Saturday, December 08, 2018

Mike Shinoda, Writer


I just wanted to give a shoutout real quick to Mike Shinoda of Linkin Park because I think his writing on grief in the last few years has been really fresh.

Just take the song "One More Light," the title track from Linkin Park's final album. In 2015, an executive for Warner Brothers Records who had helped Linkin Park out in the early days died. As a tribute to her, Shinoda co-wrote "One More Light." However, in the song he doesn't blather on about how amazing this woman was or how much she is missed.
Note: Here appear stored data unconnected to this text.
-- ==== Sys2Proof/Laws/Exec.lean ====
section
/-! SUPPORT. Everything a command, a read and a clock edge can do, said once: callers cite these and never unfold. -/

namespace Sys2Proof.Machine

/-- The three arms of exec. -/
@[simp] theorem exec_keyexp (key : Block) (s : State) : exec (.keyexp key) s = execKeyexp key s := rfl
@[simp] theorem exec_enc (block : Block) (s : State) : exec (.enc block) s = execEnc block s := rfl
@[simp] theorem exec_dec (block : Block) (s : State) : exec (.dec block) s = execDec block s := rfl

/-- A transform with a schedule goes on, without one it faults, and nothing else (R158). -/
@[simp] theorem withSchedule_present {s : State} (h : s.sv = true)
    (go : State → Host.Outcome State Fault Refusal) : withSchedule s go = go s := by
  simp [withSchedule, h]

@[simp] theorem withSchedule_absent {s : State} (h : s.sv = false)
    (go : State → Host.Outcome State Fault Refusal) : withSchedule s go = .fault .noSchedule := by
  simp [withSchedule, h]

/-- If a command answers a next state, it is KEYEXP with the new schedule, or a transform whose schedule was present
with its result in `BLK`; `done` pulses and nothing else changes. -/
theorem exec_next {i : Instr} {s t : State} (h : exec i s = .next t) :
    (∃ key, i = .keyexp key ∧ t = ((s.setRk (keyExpansion key)).setSv true).setDone true) ∨
    (∃ block, i = .enc block ∧ s.sv = true ∧ t = (s.setBlk (some (cipher block s.rk))).setDone true) ∨
    (∃ block, i = .dec block ∧ s.sv = true ∧ t = (s.setBlk (some (invCipher block s.rk))).setDone true) := by
  cases i with
  | keyexp key => exact .inl ⟨key, rfl, (by simpa [execKeyexp] using h.symm)⟩
  | enc block =>
    cases hs : s.sv with
    | false => simp [execEnc, hs] at h
    | true => exact .inr (.inl ⟨block, rfl, rfl, by simpa [execEnc, hs] using h.symm⟩)
  | dec block =>
    cases hs : s.sv with
    | false => simp [execDec, hs] at h
    | true => exact .inr (.inr ⟨block, rfl, rfl, by simpa [execDec, hs] using h.symm⟩)

/-- A command never stops but with the fault of a transform without a schedule (R155, R158). -/
theorem exec_stops (i : Instr) (s : State) :
    (∃ t, exec i s = .next t) ∨
      (needsSchedule i = true ∧ s.sv = false ∧ exec i s = .fault .noSchedule) := by
  cases i <;> cases h : s.sv <;> simp [execKeyexp, execEnc, execDec, needsSchedule, h]

/-- If a read answers a next state, it recorded one sample and nothing else changed (R32). -/
theorem readPorts_next {u : Bool} {s t : State} (h : readPorts u s = .next t) :
    (u = false ∧ t = s.addRead ⟨none, s.sv⟩) ∨
      (u = true ∧ ∃ b, s.blk = some b ∧ t = s.addRead ⟨some (packPort b), s.sv⟩) := by
  cases u with
  | false => exact .inl ⟨rfl, by simpa [readPorts] using h.symm⟩
  | true =>
    cases hb : s.blk with
    | none => simp [readPorts, hb] at h
    | some b => exact .inr ⟨rfl, b, rfl, by simpa [readPorts, hb] using h.symm⟩

/-- If an acceptance answers a next state, the command is in progress with its full latency (R28, R29). -/
theorem accept_next {i : Instr} {s t : State} (h : accept i s = .next t) :
    (needsSchedule i = true → s.sv = true) ∧ t = (s.setDone false).setPhase (.busy i (latency i)) := by
  unfold accept at h
  split at h
  · cases h
  · rename_i hn
    refine ⟨fun hi => ?_, by simpa using h.symm⟩
    cases hs : s.sv <;> simp_all

/-- The latencies are positive (R10). -/
theorem latency_pos (i : Instr) : 1 ≤ latency i := by
  cases i <;> simp [latency, Config.latKeyexp, Config.latEnc, Config.latDec]

/-- If an edge answers a next state, it reset the core, let a quiet cycle pass, accepted a command, counted down a
command in progress, or completed it (R28, R160, R176). -/
theorem clockEdge_next {p : Pins} {s t : State} (h : clockEdge p s = .next t) :
    (p.rst = true ∧ t = s.resetEvent) ∨
    (p.rst = false ∧ s.phase = .idle ∧ t = s.setDone false) ∨
    (p.rst = false ∧ s.phase = .idle ∧ ∃ i, p.start = true ∧ decode (commandWord p.op p.din) = .command i ∧
      accept i s = .next t) ∨
    (p.rst = false ∧ ∃ i left, s.phase = .busy i left ∧ 1 < left ∧
      t = (s.setDone false).setPhase (.busy i (left - 1))) ∨
    (p.rst = false ∧ ∃ i left, s.phase = .busy i left ∧ left ≤ 1 ∧ finish i s = .next t) := by
  unfold clockEdge at h
  split at h
  · rename_i hr; exact .inl ⟨hr, by simpa using h.symm⟩
  · rename_i hr
    have hr : p.rst = false := by simpa using hr
    unfold clockedPhase at h
    split at h
    · rename_i hp
      split at h
      · rename_i hs
        split at h
        · rename_i i hd
          exact .inr (.inr (.inl ⟨hr, hp, i, hs, hd, h⟩))
        · exact .inr (.inl ⟨hr, hp, by simpa using h.symm⟩)
      · exact .inr (.inl ⟨hr, hp, by simpa using h.symm⟩)
    · rename_i i left hp
      split at h
      · rename_i hl
        exact .inr (.inr (.inr (.inr ⟨hr, i, left, hp, hl, h⟩)))
      · rename_i hl
        exact .inr (.inr (.inr (.inl ⟨hr, i, left, hp, by omega, by simpa using h.symm⟩)))
    · cases h

/-- If a move that waits for `ready` answers a next state, the core was idle and the move acted, or the command in
progress completed (R31, R179). -/
theorem whenReady_next {s t : State} {go : Host.Outcome State Fault Refusal} (h : whenReady s go = .next t) :
    (s.phase = .idle ∧ go = .next t) ∨ ∃ i left, s.phase = .busy i left ∧ finish i s = .next t := by
  unfold whenReady at h
  split at h
  · rename_i hp; exact .inl ⟨hp, h⟩
  · rename_i i left hp; exact .inr ⟨i, left, hp, h⟩
  · cases h

/-- If a command word answers a next state, it was a command that did, or the empty code (R66). -/
theorem runCommandWord_next {op : BitVec 2} {din : BitVec 128} {s t : State} (h : runCommandWord op din s = .next t) :
    (∃ i, decode (commandWord op din) = .command i ∧ exec i s = .next t) ∨
      (decode (commandWord op din) = .noCommand ∧ t = s.setDone false) := by
  unfold runCommandWord at h
  split at h
  · rename_i i hd; exact .inl ⟨i, hd, h⟩
  · rename_i hd; exact .inr ⟨hd, by simpa using h.symm⟩

end Sys2Proof.Machine
end

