/-- A transform offered to a ready core with a schedule leaves it ready, with the same schedule (R28, R125). -/
theorem step_transform {s : State} {i : Instr} {rest : List HostMove} (hp : s.phase = .idle) (hs : s.sv = true)
    (hi : needsSchedule i = true) (hh : s.host = HostMove.ofInstr i :: rest) :
    ∃ t, step s = .next t ∧ t.rk = s.rk ∧ t.sv = true ∧ t.host = rest ∧ t.phase = .idle := by
  obtain ⟨b, hexec⟩ := exec_transform (s := s.setHost rest) hi hs
  exact ⟨_, (step_ofInstr hp hh).trans hexec, rfl, hs, rfl, hp⟩

/-- A run of transforms ends as its last one does from a ready core with the schedule of the start (R125, R146). -/
theorem runSteps_transforms {before : List Instr} {last : Instr} {s : State} {rest : List HostMove}
    (hp : s.phase = .idle) (hs : s.sv = true) (hbefore : ∀ i ∈ before, needsSchedule i = true)
    (hh : s.host = (before.map HostMove.ofInstr ++ [HostMove.ofInstr last]) ++ rest) :
    ∃ u : State, runSteps (before.length + 1) s = exec last u ∧ u.rk = s.rk ∧ u.sv = true ∧ u.host = rest ∧
      u.phase = .idle := by
  induction before generalizing s with
  | nil => exact ⟨s.setHost rest, (runSteps_one s).trans (step_ofInstr hp hh), rfl, hs, rfl, hp⟩
  | cons i before ih =>
    obtain ⟨hi, hlater⟩ := List.forall_mem_cons.mp hbefore
    obtain ⟨t, hstep, hrk, hsv, hhost, hphase⟩ := step_transform hp hs hi hh
    obtain ⟨u, hrun, hurk, hkept⟩ := ih hphase hsv hlater hhost
    exact ⟨u, (runSteps_next hstep _).trans hrun, hurk.trans hrk, hkept⟩

/-- Settles O36: by the state that the last transform finds, which holds the schedule of the start. -/
theorem anyMixOfTransformsWithoutDrift : Obligations.AnyMixOfTransformsWithoutDrift := by
  intro before last s rest hp hs hbefore hlast hh
  obtain ⟨u, hrun, hrk, husv, hhost, hphase⟩ := runSteps_transforms hp hs hbefore hh
  rw [hrun, ← hrk]
  cases last with
  | keyexp key => cases hlast
  | enc block =>
    exact ⟨_, exec_enc_of_sv husv block, rfl, husv, hhost, hphase, fun _ h => by cases h; rfl, nofun⟩
  | dec block =>
    exact ⟨_, exec_dec_of_sv husv block, rfl, husv, hhost, hphase, nofun, fun _ h => by cases h; rfl⟩

/-! ### The known answer -/

/-- The plaintext of 95_test_vectors.md section 1.1 under its key. -/
theorem cipher_knownAnswer : cipher (bytesOfPort 0x6bc1bee22e409f96e93d7e117393172a#128)
    (keyExpansion (bytesOfPort 0x2b7e151628aed2a6abf7158809cf4f3c#128)) =
      bytesOfPort 0x3ad77bb40d7a3660a89ecaf32466ef97#128 := by decide +kernel

/-- Its last round key. -/
theorem keyExpansion_knownAnswer : (keyExpansion (bytesOfPort 0x2b7e151628aed2a6abf7158809cf4f3c#128))[10] =
    bytesOfPort 0xd014f9a8c9ee2589e13f0cc8b6630ca6#128 := by decide +kernel

/-- Settles O40: the last round key and the ciphertext computed, and the plaintext as the inverse of the ciphertext. -/
theorem knownAnswer : Obligations.KnownAnswer := by
  intro s
  refine ⟨_, _, _, exec_keyexp _ s, keyExpansion_knownAnswer, exec_enc_of_sv rfl _, congrArg some cipher_knownAnswer,
    exec_dec_of_sv rfl _, congrArg some ?plaintext⟩
  rw [← cipher_knownAnswer]
  exact invCipher_cipher _ _

end Sys2Proof.Machine
end

section
/-! Proofs of the family 43_inverse_decrypt.md: InvMixColumns by rows and columns, the rounds of the inverse transform,
DEC, and the round trip of the two transforms under the schedule of a key. -/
Instead, he talks about the sense of defiance he feels at the hackneyed things people often say about death.

Specifically, Shinoda takes aim at people who, after someone dies, say things akin to, Who cares if just one person dies when there are so many billions of people in the world ("Who cares if one more light goes out in the sky of a million stars") or, Should we really spend time worrying about one person when a human being's lifespan is just a flash in the pan? ("Who cares if someone's time runs out if a moment is all we are.")
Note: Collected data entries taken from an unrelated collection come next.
-- ==== Sys2Proof/Laws/Exec.lean ====
section
/-! SUPPORT. What the shared parts of the instructions answer, said once; a meaning's result is one application of
these. -/

namespace Sys2Proof.Machine

variable (s : State)

/-- A first resolution and what follows it: the value, or its fault. -/
theorem andThen_spec {α : Type} {r : Partial α} {fault : Option FaultInfo} {x : α} {n n' : Nat}
    (h : (fault = none → r = .value x { s with memLen := n' }) ∧
      ∀ c j y, fault = some (c, j, y) → ∃ l, Grown s n l ∧ r = .fault c j y { s with memLen := l })
    (f : α → State → StepResult) :
    (fault = none → r.andThen f = f x { s with memLen := n' }) ∧
    ∀ c j y, fault = some (c, j, y) → ∃ l, Grown s n l ∧ r.andThen f = .next (({ s with memLen := l } : State).raise c j y) :=
  ⟨fun h0 => by rw [h.1 h0]; rfl, fun c j y h1 => by
    obtain ⟨l, hl, hr⟩ := h.2 c j y h1
    exact ⟨l, hl, by rw [hr]; rfl⟩⟩

/-- A read parameter that resolves grows `mem_len`. -/
theorem grown_lenAfterRead {k : Nat} {m : Mode} (h : readFault s k m = none) (n : Nat) :
    Grown s n (lenAfterRead s k m n) := by
  rw [← readable_iff] at h
  cases m with
  | immediate => exact .access h n
  | position => exact (Grown.access h.1 n).trans (.access h.2.2 _)
  | relative => exact (Grown.access h.1 n).trans (.access h.2.2 _)
  | undefined d => exact .refl s n

/-- A write parameter that resolves grows `mem_len`. -/
theorem grown_lenAfterWrite {k : Nat} {m : Mode} (h : writeFault s k m = none) (n : Nat) :
    Grown s n (lenAfterWrite s k n) := by
  rw [← writable_iff] at h
  cases m with
  | immediate => exact h.elim
  | position => exact .access h.1 n
  | relative => exact .access h.1 n
  | undefined d => exact h.elim

/-- The three parameters of an F4 instruction (R108): they resolve, or the first fault in R220's order is raised. -/
theorem resolveTriple_spec (m1 m2 m3 : Mode) (n : Nat) (body : Int → Int → Int → State → StepResult) :
    (tripleFault s m1 m2 m3 = none →
      s.legalAddr (operandAddr s 3 m3) ∧
      resolveTriple m1 m2 m3 { s with memLen := n } body =
        body (operandValue s 1 m1) (operandValue s 2 m2) (operandAddr s 3 m3)
          { s with memLen := lenAfterWrite s 3 (lenAfterRead s 2 m2 (lenAfterRead s 1 m1 n)) }) ∧
    ∀ c k x, tripleFault s m1 m2 m3 = some (c, k, x) →
      ∃ l, Grown s n l ∧ resolveTriple m1 m2 m3 { s with memLen := n } body =
        .next (({ s with memLen := l } : State).raise c k x) := by
  obtain ⟨a1, b1⟩ := andThen_spec s (resolveRead_spec s 1 m1 n) fun x s1 =>
    (resolveRead 2 m2 s1).andThen fun y s2 => (resolveWrite 3 m3 s2).andThen fun d s3 => body x y d s3
  obtain ⟨a2, b2⟩ := andThen_spec s (resolveRead_spec s 2 m2 (lenAfterRead s 1 m1 n)) fun y s2 =>
    (resolveWrite 3 m3 s2).andThen fun d s3 => body (operandValue s 1 m1) y d s3
  have w := resolveWrite_spec s 3 m3 (lenAfterRead s 2 m2 (lenAfterRead s 1 m1 n))
  obtain ⟨a3, b3⟩ := andThen_spec s ⟨fun h => (w.1 h).2, w.2⟩ fun d s3 =>
    body (operandValue s 1 m1) (operandValue s 2 m2) d s3
  simp only [tripleFault, Option.or_eq_none_iff]
  refine ⟨fun ⟨h1, h2, h3⟩ => ⟨(w.1 h3).1, ?_⟩, fun c k x h => ?_⟩
  · rw [resolveTriple, a1 h1, a2 h2, a3 h3]
  · rw [resolveTriple]
    cases h1 : readFault s 1 m1 with
    | some q => rw [h1, Option.some_or] at h; exact b1 c k x (h1.trans h)
    | none =>
      rw [h1, Option.none_or] at h
      rw [a1 h1]
      cases h2 : readFault s 2 m2 with
      | some q =>
        rw [h2, Option.some_or] at h
        obtain ⟨l, hl, he⟩ := b2 c k x (h2.trans h)
        exact ⟨l, (grown_lenAfterRead s h1 n).trans hl, he⟩
      | none =>
        rw [h2, Option.none_or] at h
        rw [a2 h2]
        obtain ⟨l, hl, he⟩ := b3 c k x h
        exact ⟨l, (grown_lenAfterRead s h1 n).trans ((grown_lenAfterRead s h2 _).trans hl), he⟩

/-- A taken jump (R150 to R152). -/
theorem takeJump_spec (m2 : Mode) (n : Nat) :
    (jumpFault s m2 = none →
      takeJump m2 { s with memLen := n } =
        .next (({ s with memLen := lenAfterRead s 2 m2 n } : State).goOn (operandValue s 2 m2).toNat)) ∧
    ∀ c k x, jumpFault s m2 = some (c, k, x) →
      ∃ l, Grown s n l ∧ takeJump m2 { s with memLen := n } = .next (({ s with memLen := l } : State).raise c k x) := by
  obtain ⟨a, b⟩ := andThen_spec s (resolveRead_spec s 2 m2 n) fun t s1 =>
    if t < 0 then .next (s1.raise .negativeAddress 2 t) else .next (s1.goOn t.toNat)
  simp only [jumpFault, Option.or_eq_none_iff, ite_eq_right_iff, reduceCtorEq, imp_false]
  refine ⟨fun ⟨h1, h2⟩ => by rw [takeJump, a h1, if_neg h2], fun c k x h => ?_⟩
  rw [takeJump]
  cases h1 : readFault s 2 m2 with
  | some q => rw [h1, Option.some_or] at h; exact b c k x (h1.trans h)
  | none =>
    rw [h1, Option.none_or] at h
    rw [a h1]
    split at h
    · next hn => cases h; exact ⟨_, grown_lenAfterRead s h1 n, by rw [if_pos hn]⟩
    · cases h

/-- The commit of ADD and MUL at a legal destination (R132): the result stored, or Overflow. -/
theorem storeResult_spec {s : State} {a : Int} (h : s.legalAddr a) (r : Int) :
    (InCell s.config.cellWidth r → storeResult r a s = .next ((s.storeCell a.toNat r).goOn (s.pc + 4))) ∧
    (¬ InCell s.config.cellWidth r → storeResult r a s = .next (s.raise .overflow 0 0)) :=
  ⟨fun hr => by rw [storeResult, if_pos hr, storeAndGoOn_legal h], fun hr => by rw [storeResult, if_neg hr]⟩

end Sys2Proof.Machine
end

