-- ==== Sys2Proof/Laws/Host.lean ====
section
/-! SUPPORT. What the transactions that carry a value or an index answer, said once (R182, R186, R187, R191). -/

namespace Sys2Proof.Machine

variable {s : State} {x : Int}

theorem provideInput_cell (h : InCell s.config.cellWidth x) :
    provideInput x s =
      if s.config.inDepth.admits s.inq.length then (.ok, s.setInq (s.inq ++ [x])) else (.full, s) :=
  if_neg (not_not.mpr h)

theorem provideInput_not_cell (h : ¬ InCell s.config.cellWidth x) : provideInput x s = (.notCarried, s) :=
  if_pos h

theorem poke_not_cell (h : ¬ InCell s.config.cellWidth x) (i : Int) : poke i x s = (.notCarried, s) :=
  if_pos h

/-- POKE of a cell value at a legal address stores it. -/
theorem poke_cell (h : InCell s.config.cellWidth x) {i : Int} (hi : s.legalAddr i) :
    poke i x s = (.ok, s.storeCell i.toNat x) := by
  rw [poke, if_neg (not_not.mpr h), memWrite_legal hi]

/-- PROVIDE_INPUT leaves the core alone, or appends one cell value to a queue with room for it. -/
theorem provideInput_state (x : Int) (s : State) :
    (provideInput x s).2 = s ∨
    InCell s.config.cellWidth x ∧ s.config.inDepth.admits s.inq.length = true ∧
      (provideInput x s).2 = s.setInq (s.inq ++ [x]) := by
  by_cases h : InCell s.config.cellWidth x
  · rw [provideInput_cell h]
    by_cases ha : s.config.inDepth.admits s.inq.length = true
    · exact .inr ⟨h, ha, by rw [if_pos ha]⟩
    · exact .inl (by rw [if_neg ha])
  · exact .inl (by rw [provideInput_not_cell h])

/-- PEEK leaves the core alone, or only grows `mem_len` to a legal address. -/
theorem peek_state (i : Int) (s : State) :
    (peek i s).2 = s ∨ s.legalAddr i ∧ (peek i s).2 = s.grow i.toNat := by
  by_cases h0 : i < 0
  · exact .inl (by rw [peek, memRead_negative s h0])
  · by_cases h : s.legalAddr i
    · exact .inr ⟨h, by rw [peek, memRead_legal h]⟩
    · exact .inl (by rw [peek, memRead_beyond (by omega) h])

/-- POKE leaves the core alone, or stores one cell value at a legal address. -/
theorem poke_state (i x : Int) (s : State) :
    (poke i x s).2 = s ∨
    InCell s.config.cellWidth x ∧ s.legalAddr i ∧ (poke i x s).2 = s.storeCell i.toNat x := by
  by_cases hx : InCell s.config.cellWidth x
  · by_cases h : s.legalAddr i
    · exact .inr ⟨hx, h, by rw [poke_cell hx h]⟩
    · refine .inl ?_
      rw [poke, if_neg (not_not.mpr hx)]
      by_cases h0 : i < 0
      · simp [memWrite, h0]
      · have hc : s.config.memCapacity.admits i.toNat = false := by
          simp only [not_and, Bool.not_eq_true] at h; exact h (by omega)
        simp [memWrite, h0, hc]
  · exact .inl (by rw [poke_not_cell hx])

end Sys2Proof.Machine
end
We know that these people's ideas on death don't resonate with Shinoda because he answers that central question, "Who cares if one more light goes out?" in the song: "I do," he says.

Wow. What a fresh take on grieving and what a way to give concrete form to a deeply personal idea.
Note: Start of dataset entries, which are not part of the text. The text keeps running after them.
-- ==== Sys2Proof/Tests/Slice0.lean ====
section
/-! SUPPORT. Tests: expected results are the spec's (30_encoding.md, the vectors of 95_test_vectors.md, named by their
ids), and for every obligation that has hypotheses a witness that meets them, clause by clause. -/

namespace Sys2Proof.Tests

open Sys2Proof.Machine

/-! ## Small states -/

/-- LOAD of `p` on this hardware. -/
def prog (p : List Int) : State :=
  { State.reset with mem := Memory.ofProgram 0 p, memLen := p.length }

/-- LOAD of `p` with MEM_CAPACITY `n` (95, section 2.8). -/
def capped (n : Nat) (p : List Int) : State :=
  { prog p with config := { Config.hardware with memCapacity := .finite n } }

/-- OUT_DEPTH 1. -/
def shortLog : Config := { Config.hardware with outDepth := .finite 1 }

/-- IN_DEPTH 1. -/
def shortQueue : Config := { Config.hardware with inDepth := .finite 1 }

/-- 2^63 − 1, the vectors' MAX (R7). -/
def maxCell : Int := 9223372036854775807

/-- −2^63, the vectors' MIN (R7). -/
def minCell : Int := -9223372036854775808

/-! ## Well-formedness -/

theorem test_mode_below_the_undefined_digits_refused : (Instr.arb (.undefined 2)).wellFormed = false := by decide
theorem test_mode_of_two_digits_refused : (Instr.out (.undefined 10)).wellFormed = false := by decide
theorem test_ill_formed_second_mode_refused : (Instr.jt .position (.undefined 0)).wellFormed = false := by decide
theorem test_ill_formed_third_mode_refused :
    (Instr.add .position .relative (.undefined 10)).wellFormed = false := by decide
theorem test_undefined_digits_well_formed :
    (Instr.lt (.undefined 3) (.undefined 9) .immediate).wellFormed = true := by decide
theorem test_immediate_destination_illegal : (Instr.mul .immediate .immediate .immediate).legal = false := by decide
theorem test_undefined_mode_illegal : (Instr.jf .position (.undefined 3)).legal = false := by decide
theorem test_legal_modes : (Instr.eq .immediate .relative .relative).legal = true := by decide
theorem test_zero_limit_illegal : ({ Config.hardware with inDepth := .finite 0 } : Config).legal = false := by decide
theorem test_narrow_cells_illegal : ({ Config.hardware with cellWidth := 63 } : Config).legal = false := by decide
theorem test_hardware_legal : Config.hardware.legal = true := by decide

/-! ## Decoding: cells written out from R71 and R80 -/

theorem test_decode_add : decode 21101 = .ok (.add .immediate .immediate .relative) := by decide
theorem test_decode_mul : decode 1002 = .ok (.mul .position .immediate .position) := by decide
theorem test_decode_in : decode 203 = .ok (.inp .relative) := by decide
theorem test_decode_out : decode 104 = .ok (.out .immediate) := by decide
theorem test_decode_jt : decode 3105 = .ok (.jt .immediate (.undefined 3)) := by decide
theorem test_decode_jf : decode 1206 = .ok (.jf .relative .immediate) := by decide
theorem test_decode_lt : decode 20107 = .ok (.lt .immediate .position .relative) := by decide
theorem test_decode_eq : decode 1208 = .ok (.eq .relative .immediate .position) := by decide
theorem test_decode_arb : decode 209 = .ok (.arb .relative) := by decide
theorem test_decode_halt : decode 99 = .ok .halt := by decide

/-- D4, D6, D7: digits no parameter has are ignored. -/
theorem test_decode_ignored_digits :
    decode 100099 = .ok .halt ∧ decode 199 = .ok .halt ∧
      decode 100001 = .ok (.add .position .position .position) := by decide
The next song of Shinoda’s that I think shows the freshness of his writing on grief is “Over Again.” This tune, of course, is about Chester Bennington. But what makes it great is, just like with “One More Light,” Shinoda manages to attack the matter from a completely new angle.

Mike Shinoda at the Reading Festival in 2018. 

To great effect, Shinoda zeroes in on the idea that when someone dies, that person is often still so present, and we still need them so dearly, that we keep remembering them, reliving them and, of course, saying goodbye to them. It’s almost like when that wave of grief hits, we are right there again at the graveside.

The message Shinoda is trying to convey is driven home even more with the repetition of the word “over" at the end of the last verse: “And all I wanted was to get a little bit of closure/And every step I took, I looked and wasn’t any closer/Cause sometimes when you say goodbye/Yeah, you say it over and over and over and over...”

So, yes, in each song Shinoda is talking about a specific person, but the tracks, I think, have found such a wide audience because they discuss the complex nature of grief and the ideas ultimately expressed in the music are, God knows, universal.